* [Available records]
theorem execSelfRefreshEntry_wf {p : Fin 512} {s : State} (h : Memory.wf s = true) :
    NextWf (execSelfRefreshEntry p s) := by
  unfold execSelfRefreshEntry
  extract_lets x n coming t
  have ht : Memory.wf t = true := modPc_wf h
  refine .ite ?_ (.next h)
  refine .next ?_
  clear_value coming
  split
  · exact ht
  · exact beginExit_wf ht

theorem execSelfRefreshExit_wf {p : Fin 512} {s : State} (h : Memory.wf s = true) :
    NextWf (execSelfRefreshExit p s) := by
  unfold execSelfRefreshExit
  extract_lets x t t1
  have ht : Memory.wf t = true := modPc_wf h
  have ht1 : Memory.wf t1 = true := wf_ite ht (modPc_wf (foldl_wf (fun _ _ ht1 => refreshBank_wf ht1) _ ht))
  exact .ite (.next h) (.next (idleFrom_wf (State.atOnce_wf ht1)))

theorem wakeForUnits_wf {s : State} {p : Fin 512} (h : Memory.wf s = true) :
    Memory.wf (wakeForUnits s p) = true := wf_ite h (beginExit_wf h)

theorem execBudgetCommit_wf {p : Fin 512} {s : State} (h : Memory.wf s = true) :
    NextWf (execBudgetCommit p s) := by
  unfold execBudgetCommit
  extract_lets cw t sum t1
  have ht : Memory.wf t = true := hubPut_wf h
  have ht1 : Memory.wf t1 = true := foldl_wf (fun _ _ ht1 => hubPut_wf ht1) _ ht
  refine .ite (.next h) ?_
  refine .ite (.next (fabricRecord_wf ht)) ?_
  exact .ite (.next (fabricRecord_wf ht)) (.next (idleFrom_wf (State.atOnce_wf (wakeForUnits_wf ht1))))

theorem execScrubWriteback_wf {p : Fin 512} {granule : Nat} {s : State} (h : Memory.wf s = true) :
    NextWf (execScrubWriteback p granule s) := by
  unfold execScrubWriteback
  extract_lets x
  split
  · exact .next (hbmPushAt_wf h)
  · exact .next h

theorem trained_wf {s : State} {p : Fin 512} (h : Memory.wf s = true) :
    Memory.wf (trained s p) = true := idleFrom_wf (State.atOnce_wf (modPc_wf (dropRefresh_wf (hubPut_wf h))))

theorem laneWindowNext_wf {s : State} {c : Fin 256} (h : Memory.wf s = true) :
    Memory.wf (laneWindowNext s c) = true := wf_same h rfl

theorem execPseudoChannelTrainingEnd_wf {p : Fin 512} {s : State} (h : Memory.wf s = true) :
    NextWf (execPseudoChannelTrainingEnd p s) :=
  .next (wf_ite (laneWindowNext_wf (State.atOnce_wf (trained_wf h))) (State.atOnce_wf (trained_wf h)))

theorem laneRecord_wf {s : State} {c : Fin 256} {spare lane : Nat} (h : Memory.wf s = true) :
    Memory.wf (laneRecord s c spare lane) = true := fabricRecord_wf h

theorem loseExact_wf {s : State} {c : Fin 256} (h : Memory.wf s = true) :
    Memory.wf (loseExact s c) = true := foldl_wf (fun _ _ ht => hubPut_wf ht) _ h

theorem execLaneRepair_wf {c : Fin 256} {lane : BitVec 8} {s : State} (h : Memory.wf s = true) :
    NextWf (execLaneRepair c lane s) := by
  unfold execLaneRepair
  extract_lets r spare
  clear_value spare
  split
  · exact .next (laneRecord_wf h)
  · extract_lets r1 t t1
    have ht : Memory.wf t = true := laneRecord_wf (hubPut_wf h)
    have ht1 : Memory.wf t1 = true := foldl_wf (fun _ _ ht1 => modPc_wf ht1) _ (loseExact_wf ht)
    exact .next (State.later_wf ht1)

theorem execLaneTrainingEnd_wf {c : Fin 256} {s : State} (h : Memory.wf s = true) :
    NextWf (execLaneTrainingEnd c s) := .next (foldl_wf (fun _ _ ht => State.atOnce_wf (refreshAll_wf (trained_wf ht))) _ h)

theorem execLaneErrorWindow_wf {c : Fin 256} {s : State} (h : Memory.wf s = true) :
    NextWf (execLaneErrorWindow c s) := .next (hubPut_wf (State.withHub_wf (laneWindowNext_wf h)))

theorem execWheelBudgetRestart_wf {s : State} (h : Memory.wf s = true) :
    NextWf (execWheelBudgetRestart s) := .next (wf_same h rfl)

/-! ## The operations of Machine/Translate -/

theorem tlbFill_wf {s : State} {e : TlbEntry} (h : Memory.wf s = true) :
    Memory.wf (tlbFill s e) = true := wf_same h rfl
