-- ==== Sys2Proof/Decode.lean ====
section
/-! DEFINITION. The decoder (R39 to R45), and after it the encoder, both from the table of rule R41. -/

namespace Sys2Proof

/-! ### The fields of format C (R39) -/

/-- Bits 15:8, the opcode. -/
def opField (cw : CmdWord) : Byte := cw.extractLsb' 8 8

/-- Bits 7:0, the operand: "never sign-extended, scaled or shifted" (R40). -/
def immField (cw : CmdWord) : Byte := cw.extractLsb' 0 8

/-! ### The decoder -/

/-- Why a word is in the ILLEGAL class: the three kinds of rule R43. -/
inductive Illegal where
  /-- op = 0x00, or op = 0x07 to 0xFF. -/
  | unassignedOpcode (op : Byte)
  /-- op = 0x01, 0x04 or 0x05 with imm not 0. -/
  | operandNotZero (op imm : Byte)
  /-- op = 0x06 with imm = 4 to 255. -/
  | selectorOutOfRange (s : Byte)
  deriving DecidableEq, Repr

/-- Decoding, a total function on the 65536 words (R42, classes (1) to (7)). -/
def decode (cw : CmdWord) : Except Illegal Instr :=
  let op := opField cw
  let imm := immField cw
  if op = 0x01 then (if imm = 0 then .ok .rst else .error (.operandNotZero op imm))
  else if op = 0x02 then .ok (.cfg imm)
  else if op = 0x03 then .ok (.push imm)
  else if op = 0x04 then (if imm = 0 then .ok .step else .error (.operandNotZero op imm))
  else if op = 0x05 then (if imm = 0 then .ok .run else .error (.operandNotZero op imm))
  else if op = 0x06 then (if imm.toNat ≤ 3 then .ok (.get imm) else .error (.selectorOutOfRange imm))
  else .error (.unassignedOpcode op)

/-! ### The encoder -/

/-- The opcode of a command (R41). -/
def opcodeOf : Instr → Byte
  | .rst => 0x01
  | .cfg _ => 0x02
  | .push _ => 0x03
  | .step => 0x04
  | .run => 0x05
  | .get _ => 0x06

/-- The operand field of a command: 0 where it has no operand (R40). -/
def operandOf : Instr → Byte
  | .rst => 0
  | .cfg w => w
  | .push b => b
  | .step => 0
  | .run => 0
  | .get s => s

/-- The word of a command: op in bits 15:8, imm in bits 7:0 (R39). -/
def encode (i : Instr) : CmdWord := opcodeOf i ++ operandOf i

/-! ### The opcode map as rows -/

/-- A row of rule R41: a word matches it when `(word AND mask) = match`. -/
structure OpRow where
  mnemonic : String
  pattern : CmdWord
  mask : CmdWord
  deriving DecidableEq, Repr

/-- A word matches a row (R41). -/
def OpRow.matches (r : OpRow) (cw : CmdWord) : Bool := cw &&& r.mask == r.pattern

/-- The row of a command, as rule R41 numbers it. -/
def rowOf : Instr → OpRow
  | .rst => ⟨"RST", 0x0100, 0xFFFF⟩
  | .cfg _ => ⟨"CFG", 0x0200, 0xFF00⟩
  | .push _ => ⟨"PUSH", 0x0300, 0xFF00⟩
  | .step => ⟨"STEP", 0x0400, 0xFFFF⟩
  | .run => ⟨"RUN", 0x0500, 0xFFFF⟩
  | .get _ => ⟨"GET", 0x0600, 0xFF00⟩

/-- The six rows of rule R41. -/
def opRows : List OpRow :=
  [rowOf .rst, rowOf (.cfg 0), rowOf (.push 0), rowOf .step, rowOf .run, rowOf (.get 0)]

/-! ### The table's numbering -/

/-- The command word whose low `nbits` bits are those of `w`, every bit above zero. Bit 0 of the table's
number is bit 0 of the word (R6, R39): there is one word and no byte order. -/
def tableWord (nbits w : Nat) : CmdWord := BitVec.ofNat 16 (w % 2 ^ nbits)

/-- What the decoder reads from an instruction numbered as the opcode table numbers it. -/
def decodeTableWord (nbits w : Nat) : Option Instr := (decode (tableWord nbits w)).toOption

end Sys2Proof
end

* [What is expected] Only the lines that contain the string "OpRow" are to be copied from the records.

* [Expected answer]
structure OpRow where
def OpRow.matches (r : OpRow) (cw : CmdWord) : Bool := cw &&& r.mask == r.pattern
def rowOf : Instr → OpRow
def opRows : List OpRow :=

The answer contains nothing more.